David Selzer is a writer of poetry, prose fiction, screenplays and stage plays. He embraces digital platforms to share his work of more than fifty years… READ MORE


  • AMONG THE TRUMPETS

    A committee of eight Hebrew scholars –

    politically balanced between high church

    and puritan – produced in Cambridge

    University four hundred years ago,

    what Tennyson called ‘the greatest poem’,

    the King James’ version of The Book of Job.

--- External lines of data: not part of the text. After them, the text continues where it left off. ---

-- ==== Sys2Proof/Decode.lean ====
section
/-! DEFINITION. From words to groups and back (12_encoding): the decoder, total on any words, which rejects by
the reasons of R262 in the order of R263, and the encoder. -/

namespace Sys2Proof

/-- Bits `lo` up, `len` of them, are zero (R251). -/
def z (w lo len : Nat) : Bool := fld w lo len == 0

/-- A 6-bit register field (R251). -/
def gr (w lo : Nat) : GReg := .ofNat 6 (fld w lo 6)

/-- A 5-bit register field (R251). -/
def vr (w lo : Nat) : VReg := .ofNat 5 (fld w lo 5)

/-- A predicate operand (R261). -/
def pr (w lo : Nat) : PReg := .ofNat 3 (fld w lo 3)

/-- A stream register operand (R299). -/
def qr (w lo : Nat) : QReg := .ofNat 4 (fld w lo 4)

/-- The type field at `lo`, when it is defined (R255). -/
def tyD (w lo : Nat) : Ty := (tyOf (fld w lo 4)).getD .f64

/-- The type field at `lo` is one of the member's types (R324). -/
def tyIn (w lo : Nat) (l : List Ty) : Bool :=
  match tyOf (fld w lo 4) with
  | some t => l.contains t
  | none => false

/-- What a word is: no opcode (reason 1), no member (reason 2), or a member, with whether its zero fields are
zero (reason 3) and its values are defined (reason 4). -/
inductive Member
  | noOpcode
  | noSelector
  | row (zero vals : Bool) (i : Instr)
  deriving DecidableEq, Repr

/-- Op 0x01 of R260. -/
def decodeAlu (w : Nat) : Member :=
  match fld w 0 6 with
  | 0 => .row true true (.add (gr w 20) (gr w 14) (gr w 8) (bitAt w 7) (bitAt w 6))
  | 1 => .row true true (.sub (gr w 20) (gr w 14) (gr w 8) (bitAt w 7) (bitAt w 6))
  | 2 => .row true true (.mul (gr w 20) (gr w 14) (gr w 8) (bitAt w 7) (bitAt w 6))
  | 3 => .row true true (.mulhS (gr w 20) (gr w 14) (gr w 8) (bitAt w 7) (bitAt w 6))
  | 4 => .row true true (.mulhZ (gr w 20) (gr w 14) (gr w 8) (bitAt w 7) (bitAt w 6))
  | 5 => .row true true (.divS (gr w 20) (gr w 14) (gr w 8) (bitAt w 7) (bitAt w 6))
  | 6 => .row true true (.divZ (gr w 20) (gr w 14) (gr w 8) (bitAt w 7) (bitAt w 6))
  | 7 => .row true true (.remS (gr w 20) (gr w 14) (gr w 8) (bitAt w 7) (bitAt w 6))
  | 8 => .row true true (.remZ (gr w 20) (gr w 14) (gr w 8) (bitAt w 7) (bitAt w 6))
  | 9 => .row true true (.and (gr w 20) (gr w 14) (gr w 8) (bitAt w 7) (bitAt w 6))
  | 10 => .row true true (.or (gr w 20) (gr w 14) (gr w 8) (bitAt w 7) (bitAt w 6))
  | 11 => .row true true (.xor (gr w 20) (gr w 14) (gr w 8) (bitAt w 7) (bitAt w 6))
  | 12 => .row true true (.andn (gr w 20) (gr w 14) (gr w 8) (bitAt w 7) (bitAt w 6))
  | 13 => .row true true (.orn (gr w 20) (gr w 14) (gr w 8) (bitAt w 7) (bitAt w 6))
  | 14 => .row true true (.shl (gr w 20) (gr w 14) (gr w 8) (bitAt w 7) (bitAt w 6))
  | 15 => .row true true (.shr (gr w 20) (gr w 14) (gr w 8) (bitAt w 7) (bitAt w 6))
  | 16 => .row true true (.sar (gr w 20) (gr w 14) (gr w 8) (bitAt w 7) (bitAt w 6))
  | 17 => .row true true (.rol (gr w 20) (gr w 14) (gr w 8) (bitAt w 7) (bitAt w 6))
  | 18 => .row true true (.ror (gr w 20) (gr w 14) (gr w 8) (bitAt w 7) (bitAt w 6))
  | 19 => .row true true (.minS (gr w 20) (gr w 14) (gr w 8) (bitAt w 7) (bitAt w 6))
  | 20 => .row true true (.minZ (gr w 20) (gr w 14) (gr w 8) (bitAt w 7) (bitAt w 6))
  | 21 => .row true true (.maxS (gr w 20) (gr w 14) (gr w 8) (bitAt w 7) (bitAt w 6))
  | 22 => .row true true (.maxZ (gr w 20) (gr w 14) (gr w 8) (bitAt w 7) (bitAt w 6))
  | 23 => .row (z w 8 6 && z w 6 1) true (.clz (gr w 20) (gr w 14) (bitAt w 7))
  | 24 => .row (z w 8 6 && z w 6 1) true (.ctz (gr w 20) (gr w 14) (bitAt w 7))
  | 25 => .row (z w 8 6 && z w 6 1) true (.popc (gr w 20) (gr w 14) (bitAt w 7))
  | 26 => .row (z w 8 6 && z w 6 1) true (.bswap (gr w 20) (gr w 14) (bitAt w 7))
  | 27 => .row true true (.lea1 (gr w 20) (gr w 14) (gr w 8) (bitAt w 7) (bitAt w 6))
  | 28 => .row true true (.lea2 (gr w 20) (gr w 14) (gr w 8) (bitAt w 7) (bitAt w 6))
  | 29 => .row true true (.lea3 (gr w 20) (gr w 14) (gr w 8) (bitAt w 7) (bitAt w 6))
  | _ => .noSelector

/-- Op 0x02 of R260. -/
def decodeCmp (w : Nat) : Member :=
  match condOf (fld w 0 6) with
  | none => .noSelector
  | some cc => .row (z w 20 3) true (.cmp (.ofNat 3 (fld w 23 3)) (gr w 14) (gr w 8) (bitAt w 7) (bitAt w 6) cc)

/-- Op 0x03 of R260. -/
def decodeAddi (w : Nat) : Member :=
  .row true true (.addi (gr w 20) (gr w 14) (bitAt w 13) (.ofNat 13 (fld w 0 13)))

/-- Op 0x04 of R260. -/
def decodeAndi (w : Nat) : Member :=
  .row true true (.andi (gr w 20) (gr w 14) (bitAt w 13) (.ofNat 13 (fld w 0 13)))

/-- Op 0x05 of R260. -/
def decodeOri (w : Nat) : Member :=
  .row true true (.ori (gr w 20) (gr w 14) (bitAt w 13) (.ofNat 13 (fld w 0 13)))

/-- Op 0x06 of R260. -/
def decodeXori (w : Nat) : Member :=
  .row true true (.xori (gr w 20) (gr w 14) (bitAt w 13) (.ofNat 13 (fld w 0 13)))

/-- Op 0x07 of R260. -/
def decodeShiftImm (w : Nat) : Member :=
  match fld w 11 2 with
  | 0 => .row (z w 6 5) true (.shli (gr w 20) (gr w 14) (bitAt w 13) (.ofNat 6 (fld w 0 6)))
  | 1 => .row (z w 6 5) true (.shri (gr w 20) (gr w 14) (bitAt w 13) (.ofNat 6 (fld w 0 6)))
  | 2 => .row (z w 6 5) true (.sari (gr w 20) (gr w 14) (bitAt w 13) (.ofNat 6 (fld w 0 6)))
  | _ => .noSelector

/-- Op 0x08 of R260. -/
def decodeCmpi (w : Nat) : Member :=
  match condOf (fld w 9 4) with
  | none => .noSelector
  | some cc => .row (z w 20 3) true (.cmpi (.ofNat 3 (fld w 23 3)) (gr w 14) (bitAt w 13) cc (.ofNat 9 (fld w 0 9)))

/-- Op 0x09 of R260. -/
def decodeLi (w : Nat) (ext : IWord) : Member :=
  match fld w 0 13 with
  | 0 => .row (z w 14 6 && z w 13 1) true (.liS (gr w 20) ext)
  | 1 => .row (z w 14 6 && z w 13 1) true (.liZ (gr w 20) ext)
  | 2 => .row (z w 14 6 && z w 13 1) true (.lih (gr w 20) ext)
  | _ => .noSelector

/-- Op 0x0A of R260. -/
def decodeBitField (w : Nat) : Member :=
  match fld w 11 2 with
  | 0 => .row true (fld w 5 6 + fld w 0 5 + 1 ≤ 64) (.bextS (gr w 20) (gr w 14) (bitAt w 13) (.ofNat 6 (fld w 5 6)) (.ofNat 5 (fld w 0 5)))
  | 1 => .row true (fld w 5 6 + fld w 0 5 + 1 ≤ 64) (.bextZ (gr w 20) (gr w 14) (bitAt w 13) (.ofNat 6 (fld w 5 6)) (.ofNat 5 (fld w 0 5)))
  | 2 => .row true (fld w 5 6 + fld w 0 5 + 1 ≤ 64) (.bins (gr w 20) (gr w 14) (bitAt w 13) (.ofNat 6 (fld w 5 6)) (.ofNat 5 (fld w 0 5)))
  | _ => .noSelector

/-- Op 0x0B of R260. -/
def decodePred (w : Nat) : Member :=
  match fld w 0 6 with
  | 0 => .row (z w 23 3 && z w 17 3 && z w 11 3 && z w 7 1 && z w 6 1) true (.pand (pr w 20) (pr w 14) (pr w 8))
  | 1 => .row (z w 23 3 && z w 17 3 && z w 11 3 && z w 7 1 && z w 6 1) true (.por (pr w 20) (pr w 14) (pr w 8))
  | 2 => .row (z w 23 3 && z w 17 3 && z w 11 3 && z w 7 1 && z w 6 1) true (.pxor (pr w 20) (pr w 14) (pr w 8))
  | 3 => .row (z w 23 3 && z w 17 3 && z w 11 3 && z w 7 1 && z w 6 1) true (.pandn (pr w 20) (pr w 14) (pr w 8))
  | 4 => .row (z w 23 3 && z w 17 3 && z w 8 6 && z w 7 1 && z w 6 1) true (.pnot (pr w 20) (pr w 14))
  | 5 => .row (z w 23 3 && z w 17 3 && z w 8 6 && z w 7 1 && z w 6 1) true (.pmov (pr w 20) (pr w 14))
  | 6 => .row (z w 14 6 && z w 8 6 && z w 7 1 && z w 6 1) true (.pget (gr w 20))
  | 7 => .row (z w 20 6) true (.pput (gr w 14) (gr w 8) (bitAt w 7) (bitAt w 6))
  | _ => .noSelector

/-- Op 0x0C of R260. -/
def decodeBr (w : Nat) : Member :=
  .row true true (.br (.ofNat 3 (fld w 23 3)) (bitAt w 22) (.ofNat 22 (fld w 0 22)))

/-- Op 0x0D of R260. -/
def decodeCall (w : Nat) : Member :=
  .row (z w 22 4) true (.call (.ofNat 22 (fld w 0 22)))

/-- Op 0x0E of R260. -/
def decodeJump (w : Nat) : Member :=
  match fld w 0 6 with
  | 0 => .row (z w 20 6 && z w 8 6 && z w 6 1) true (.jr (gr w 14) (bitAt w 7))
  | 1 => .row (z w 8 6 && z w 6 1) true (.jalr (gr w 20) (gr w 14) (bitAt w 7))
  | _ => .noSelector

/-- Op 0x0F of R260. -/
def decodeControl (w : Nat) : Member :=
  match fld w 0 6 with
  | 0 => .row (z w 20 6 && z w 14 6 && z w 8 6 && z w 7 1 && z w 6 1) true (.nop)
  | 1 => .row (z w 20 6 && z w 14 6 && z w 8 6 && z w 7 1 && z w 6 1) true (.endTask)
  | 2 => .row (z w 20 6 && z w 14 6 && z w 8 6 && z w 7 1 && z w 6 1) true (.yield)
  | 3 => .row (z w 20 6 && z w 14 6 && z w 7 1 && z w 6 1) true (.trap (.ofNat 6 (fld w 8 6)))
  | 4 => .row (z w 20 6 && z w 8 6 && z w 6 1) true (.eret (gr w 14) (bitAt w 7))
  | 5 => .row (z w 20 6 && z w 14 6 && z w 8 6 && z w 7 1 && z w 6 1) true (.halt)
  | 6 => .row (z w 20 6 && z w 14 6 && z w 8 6 && z w 7 1 && z w 6 1) true (.brk)
  | _ => .noSelector

/-- Op 0x10 of R260. -/
def decodeLdZ (w : Nat) : Member :=
  .row (bitAt w 10 || z w 7 3) (annOk w 10 7) (.ldZ (gr w 20) (gr w 14) (bitAt w 13) (sizeOf (fld w 11 2)) (annOf w 10 7) (.ofNat 7 (fld w 0 7)))

/-- Op 0x11 of R260. -/
def decodeLdS (w : Nat) : Member :=
  .row (bitAt w 10 || z w 7 3) (annOk w 10 7) (.ldS (gr w 20) (gr w 14) (bitAt w 13) (sizeOf (fld w 11 2)) (annOf w 10 7) (.ofNat 7 (fld w 0 7)))

/-- Op 0x12 of R260. -/
def decodeSt (w : Nat) : Member :=
  .row (bitAt w 10 || z w 7 3) (annOk w 10 7) (.st (gr w 20) (gr w 14) (bitAt w 13) (sizeOf (fld w 11 2)) (annOf w 10 7) (.ofNat 7 (fld w 0 7)))

/-- Op 0x13 of R260. -/
def decodeLdv (w : Nat) : Member :=
  .row (bitAt w 13 || z w 10 3) (annOk w 13 10) (.ldv (vr w 21) (gr w 15) (bitAt w 14) (annOf w 13 10) (.ofNat 10 (fld w 0 10)))

/-- Op 0x14 of R260. -/
def decodeStv (w : Nat) : Member :=
  .row (bitAt w 13 || z w 10 3) (annOk w 13 10) (.stv (vr w 21) (gr w 15) (bitAt w 14) (annOf w 13 10) (.ofNat 10 (fld w 0 10)))

/-- Op 0x15 of R260. -/
def decodeLdvt (w : Nat) : Member :=
  match esizeOf (fld w 12 2) with
  | none => .row (z w 10 2) false .nop
  | some es => .row (z w 10 2) (fld w 21 5 + esizeCount es ≤ 32) (.ldvt (vr w 21) (gr w 15) (bitAt w 14) es (.ofNat 10 (fld w 0 10)))

/-- Op 0x16 of R260. -/
def decodeFence (w : Nat) : Member :=
  match fld w 0 6 with
  | 0 => .row (z w 20 6 && z w 14 6 && z w 8 1 && z w 7 1 && z w 6 1) ((kindOf (fld w 9 2)).isSome && (scopeOf (fld w 11 3)).isSome)
      (.fence ((kindOf (fld w 9 2)).getD .full) ((scopeOf (fld w 11 3)).getD .core))
  | 1 => .row (z w 20 6 && z w 8 6 && z w 7 1 && z w 6 1) true (.pf (gr w 14))
  | 2 => .row (z w 24 2 && z w 8 6 && z w 6 1) true (.qbind (qr w 20) (gr w 14) (bitAt w 7))
  | 3 => .row (z w 20 6 && z w 18 2 && z w 8 6 && z w 7 1 && z w 6 1) true (.qfree (qr w 14))
  | 4 => .row (z w 20 6) true (.salloc (gr w 14) (gr w 8) (bitAt w 7) (bitAt w 6))
  | 5 => .row (z w 18 2 && z w 8 6 && z w 7 1 && z w 6 1) true (.qstat (gr w 20) (qr w 14))
  | 6 => .row (z w 18 2 && z w 8 6 && z w 7 1 && z w 6 1) true (.qget (gr w 20) (qr w 14))
  | 7 => .row (z w 25 1 && z w 18 2 && z w 8 6 && z w 7 1 && z w 6 1) true (.qgetv (vr w 20) (qr w 14))
  | _ => .noSelector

    They were not paid but promised possible

    preferment – essential for some comfort

    in the church and the groves of academe

    of a country racked by civil strife.

     

    Their contribution to the new monarch’s

    pursuit of national unity

    was ten books: from Chronicles – ‘These are the sons

    of Israel…’ – to The Song of Solomon –

    ‘Let him kiss me with the kisses

    of his mouth.’ The Book of Job was the sixth.

     

    Imagine a committee of divines,

    an octet of cloistered pedants producing

    not a camel but a steed that ‘saith

    among the trumpets, Ha, ha; and he

    smelleth the battle afar off, the

    thunder of the captains, and the shouting…’

     

     

     

    Note: the poem was first published on the site in November 2015.

     


    One response to “AMONG THE TRUMPETS”


    1. John+Huddart Avatar
      John+Huddart

      How I missed this in 2015, I don’t know! There is a brilliant radio play by David Pownall on the same theme, called ‘Dreams and Censorship’. To digress, with the BBC under threat yet again from the Tories who would steal it and flog it off, I wonder what would happen to that priceless radio archive? Some of it creeps onto BBC Sounds, but with no license fee, presumably this would start, like the smile on the Cheshire cat, to gradually disappear.
      Your poetry would be then one of the few places left to seek solace and erudition. As in this gem, here!